### Work task
Write out all of the records, keeping each one exactly as written.

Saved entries

________________

theorem test_witness_ProgramRunsItsInstructionsInOrder :
    State.reset.hostMoves = [] ∧ runInstrs [.wrSdTs 7, .rdSdTs] State.reset =
      .next { State.reset with sdTs := 7, hostReads := [7] } := ⟨rfl, rfl⟩

end Sys2Proof.Tests
end

section
/-! The fields of the status and result registers (spec/10_state.md R25 to R37): each register's word as the sum of its
fields at their weights, from which the obligations read the fields off, and the bounds that keep a length in its 16-bit
field. -/

namespace Sys2Proof.Machine

open Sys2Proof.Config (Params)

/-! ### Bounds of the parameters (00_scope.md R7) and of the lengths they limit -/

theorem txqDepth_lt (P : Params) : P.txqDepth < 65536 := Nat.add_lt_add_right P.txqSpare.isLt 16

theorem rxMaxBody_lt (P : Params) : P.rxMaxBody < 65536 := Nat.add_lt_add_right P.rxSpare.isLt 2

theorem TxInv.txq_length_lt {P : Params} {s : State} (h : TxInv P s) : s.txq.length < 65536 :=
  h.fits.trans_lt (txqDepth_lt P)

/-- Only an OK outcome has content, and its body was within the scan bound. -/
theorem RxInv.rxContent_length_lt {P : Params} {s : State} (h : RxInv P s) : s.rxContent.length < 65536 := by
  by_cases hok : s.rxResult = .ok
  · obtain ⟨-, -, hlen⟩ := h.okChecked hok
    have := rxMaxBody_lt P
    omega
  · simp [h.contentOk hok]

/-! ### The registers as numbers -/

variable (s : State)

theorem statusWord_toNat : (statusWord s).toNat =
    s.cmdErr.code.toNat * 256 + s.rxState.code.toNat * 4 + s.rxDone.toNat * 2 + s.txActive.toNat := by
  simp only [statusWord, toNat_append_mul, BitVec.toNat_ofNat, BitVec.toNat_ofBool]
  omega

theorem statusWord_txActive : (statusWord s).getLsbD 0 = s.txActive := by
  simp only [statusWord, BitVec.getLsbD_append]
  simp

theorem statusWord_rxDone : (statusWord s).getLsbD 1 = s.rxDone := by
  simp only [statusWord, BitVec.getLsbD_append]
  simp

theorem txLevelWord_toNat (h : s.txq.length < 65536) : (txLevelWord s).toNat = s.txq.length := by
  simp only [txLevelWord, toNat_append_mul, BitVec.toNat_ofNat]
  omega

theorem txFcsWord_toNat : (txFcsWord s).toNat = s.txAcc.toNat := by
  simp only [txFcsWord, toNat_append_mul]
  simp

theorem rxStatusWord_toNat (h : s.rxContent.length < 65536) : (rxStatusWord s).toNat =
    s.rxContent.length * 65536 + s.rxCause.code.toNat * 16 + s.rxResult.code.toNat := by
  simp only [rxStatusWord, toNat_append_mul, BitVec.toNat_ofNat]
  omega

theorem sdResultWord_toNat : (sdResultWord s).toNat =
    s.sdReclen.toNat * 16777216 + s.sdExp.toNat * 65536 + s.sdWidth.toNat * 256 + s.sdQidx.toNat * 16 +
      s.sdStatus.code.toNat := by
  simp only [sdResultWord, toNat_append_mul, BitVec.toNat_ofNat]
  omega

theorem sdCodeWord_toNat : (sdCodeWord s).toNat = s.sdCode.toNat := by
  simp only [sdCodeWord, toNat_append_mul]
  simp

theorem sdMantLoWord_toNat : (sdMantLoWord s).toNat = s.sdMant.toNat % 4294967296 := by
  simp [sdMantLoWord, BitVec.extractLsb'_toNat]

theorem sdMantHiWord_toNat : (sdMantHiWord s).toNat = s.sdMant.toNat / 4294967296 := by
  have := s.sdMant.isLt
  simp only [sdMantHiWord, BitVec.extractLsb'_toNat, Nat.shiftRight_eq_div_pow]
  omega

end Sys2Proof.Machine
end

________________

### Task response
theorem test_witness_ProgramRunsItsInstructionsInOrder :
    State.reset.hostMoves = [] ∧ runInstrs [.wrSdTs 7, .rdSdTs] State.reset =
      .next { State.reset with sdTs := 7, hostReads := [7] } := ⟨rfl, rfl⟩

end Sys2Proof.Tests
end

section
/-! The fields of the status and result registers (spec/10_state.md R25 to R37): each register's word as the sum of its
fields at their weights, from which the obligations read the fields off, and the bounds that keep a length in its 16-bit
field. -/

namespace Sys2Proof.Machine

open Sys2Proof.Config (Params)

/-! ### Bounds of the parameters (00_scope.md R7) and of the lengths they limit -/

theorem txqDepth_lt (P : Params) : P.txqDepth < 65536 := Nat.add_lt_add_right P.txqSpare.isLt 16

theorem rxMaxBody_lt (P : Params) : P.rxMaxBody < 65536 := Nat.add_lt_add_right P.rxSpare.isLt 2

theorem TxInv.txq_length_lt {P : Params} {s : State} (h : TxInv P s) : s.txq.length < 65536 :=
  h.fits.trans_lt (txqDepth_lt P)

/-- Only an OK outcome has content, and its body was within the scan bound. -/
theorem RxInv.rxContent_length_lt {P : Params} {s : State} (h : RxInv P s) : s.rxContent.length < 65536 := by
  by_cases hok : s.rxResult = .ok
  · obtain ⟨-, -, hlen⟩ := h.okChecked hok
    have := rxMaxBody_lt P
    omega
  · simp [h.contentOk hok]

/-! ### The registers as numbers -/

variable (s : State)

theorem statusWord_toNat : (statusWord s).toNat =
    s.cmdErr.code.toNat * 256 + s.rxState.code.toNat * 4 + s.rxDone.toNat * 2 + s.txActive.toNat := by
  simp only [statusWord, toNat_append_mul, BitVec.toNat_ofNat, BitVec.toNat_ofBool]
  omega

theorem statusWord_txActive : (statusWord s).getLsbD 0 = s.txActive := by
  simp only [statusWord, BitVec.getLsbD_append]
  simp

theorem statusWord_rxDone : (statusWord s).getLsbD 1 = s.rxDone := by
  simp only [statusWord, BitVec.getLsbD_append]
  simp

theorem txLevelWord_toNat (h : s.txq.length < 65536) : (txLevelWord s).toNat = s.txq.length := by
  simp only [txLevelWord, toNat_append_mul, BitVec.toNat_ofNat]
  omega

theorem txFcsWord_toNat : (txFcsWord s).toNat = s.txAcc.toNat := by
  simp only [txFcsWord, toNat_append_mul]
  simp

theorem rxStatusWord_toNat (h : s.rxContent.length < 65536) : (rxStatusWord s).toNat =
    s.rxContent.length * 65536 + s.rxCause.code.toNat * 16 + s.rxResult.code.toNat := by
  simp only [rxStatusWord, toNat_append_mul, BitVec.toNat_ofNat]
  omega

theorem sdResultWord_toNat : (sdResultWord s).toNat =
    s.sdReclen.toNat * 16777216 + s.sdExp.toNat * 65536 + s.sdWidth.toNat * 256 + s.sdQidx.toNat * 16 +
      s.sdStatus.code.toNat := by
  simp only [sdResultWord, toNat_append_mul, BitVec.toNat_ofNat]
  omega

theorem sdCodeWord_toNat : (sdCodeWord s).toNat = s.sdCode.toNat := by
  simp only [sdCodeWord, toNat_append_mul]
  simp

theorem sdMantLoWord_toNat : (sdMantLoWord s).toNat = s.sdMant.toNat % 4294967296 := by
  simp [sdMantLoWord, BitVec.extractLsb'_toNat]

theorem sdMantHiWord_toNat : (sdMantHiWord s).toNat = s.sdMant.toNat / 4294967296 := by
  have := s.sdMant.isLt
  simp only [sdMantHiWord, BitVec.extractLsb'_toNat, Nat.shiftRight_eq_div_pow]
  omega

end Sys2Proof.Machine
end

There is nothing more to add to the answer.